◆ About this task ◆
Among the entries below, take the line with "CL_FENCE_STALE (R261). -/" and the line with "pendingCap : Option Nat", and output them and every line between them exactly, with nothing else.

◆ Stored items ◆

/-- Command lists beside their registers and the list-state table. -/
structure ClState where
  /-- instances ready, admitted (in order of admission), running or waiting. -/
  insts : List Inst
  occs : List Occ
  /-- take-ups of each list since the start under R86 (R254). -/
  taken : List (Nat × Nat)
  /-- comparator lists: device time of the next fire (R252). -/
  fires : List (Nat × Nat)
  /-- latches of CL_FENCE_HI, host and cores. -/
  fenceLatch : List Nat
  /-- the last set of each fence: the counter's value, and whether it has counted in CL_FENCE_STALE (R261). -/
  sets : List (Nat × (Nat × Bool))
  deriving DecidableEq, Repr

/-! ### Marjoram (R267 to R280) -/

/-- Marjoram beside its registers. Levels are in units of 0.25·10^-3 nJ, so that every charge of R271 is exact. -/
structure MjState where
  /-- the cap in force, mW (R270). -/
  cap : Nat
  /-- classes 0 to 2 and the shadow reserve; none before the run state, where capacities read 0 too (R280). -/
  levels : List Int
  /-- µs of the counter already refilled (R267). -/
  lastTick : Nat
  /-- a cap change for the next tick (R270). -/
  pendingCap : Option Nat
  /-- device time at which the class-0 level became negative (R4), and whether the debt has been reported (R276). -/
  debtSince : Option Nat
  debtTold : Bool
  /-- device time of each sensor's last sample (R272). -/
  sampled : List Nat
  /-- the list whose instance holds class 1 and class 2 (R274). -/
  starve1 : Option Nat
  starve2 : Option Nat
  /-- the sensors' last valid samples in °C, of which MJ_SENSOR.TEMP shows 8 bits (R272). -/
  temps : List Int
  deriving DecidableEq, Repr

/-! ### Tiles (R147 to R171) -/

/-- An operating-point change in progress (R169): the logical tile, the target, device time of its start. -/
structure OpChange where
  tile : Nat
  target : Nat
  start : Nat
  deriving DecidableEq, Repr

/-- A flow (R167): source and destination port, context, class, request or reply channel (R166). -/
structure MeshFlow where
  kind : MeshKind
  src : Nat
  dst : Nat
  ctx : Nat
  cls : Nat
  deriving DecidableEq, Repr

/-- Where a spillable buffer is (R160): in SRAM, on its way out, in the spill area, on its way back. -/
inductive BufPhase where
  | present
  | leaving
  | spilled
  | returning
  deriving DecidableEq, Repr

/-- An SRAM buffer in use (R160, R325): its tile, SRAM offset and bytes, the list that writes it, where it is, its offset in the spill area. -/
structure SramBuf where
  tile : Nat
  ofs : Nat
  len : Nat
  list : Nat
  phase : BufPhase
  spill : Nat
  deriving DecidableEq, Repr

◆ Task answer ◆
  /-- the last set of each fence: the counter's value, and whether it has counted in CL_FENCE_STALE (R261). -/
  sets : List (Nat × (Nat × Bool))
  deriving DecidableEq, Repr

/-! ### Marjoram (R267 to R280) -/

/-- Marjoram beside its registers. Levels are in units of 0.25·10^-3 nJ, so that every charge of R271 is exact. -/
structure MjState where
  /-- the cap in force, mW (R270). -/
  cap : Nat
  /-- classes 0 to 2 and the shadow reserve; none before the run state, where capacities read 0 too (R280). -/
  levels : List Int
  /-- µs of the counter already refilled (R267). -/
  lastTick : Nat
  /-- a cap change for the next tick (R270). -/
  pendingCap : Option Nat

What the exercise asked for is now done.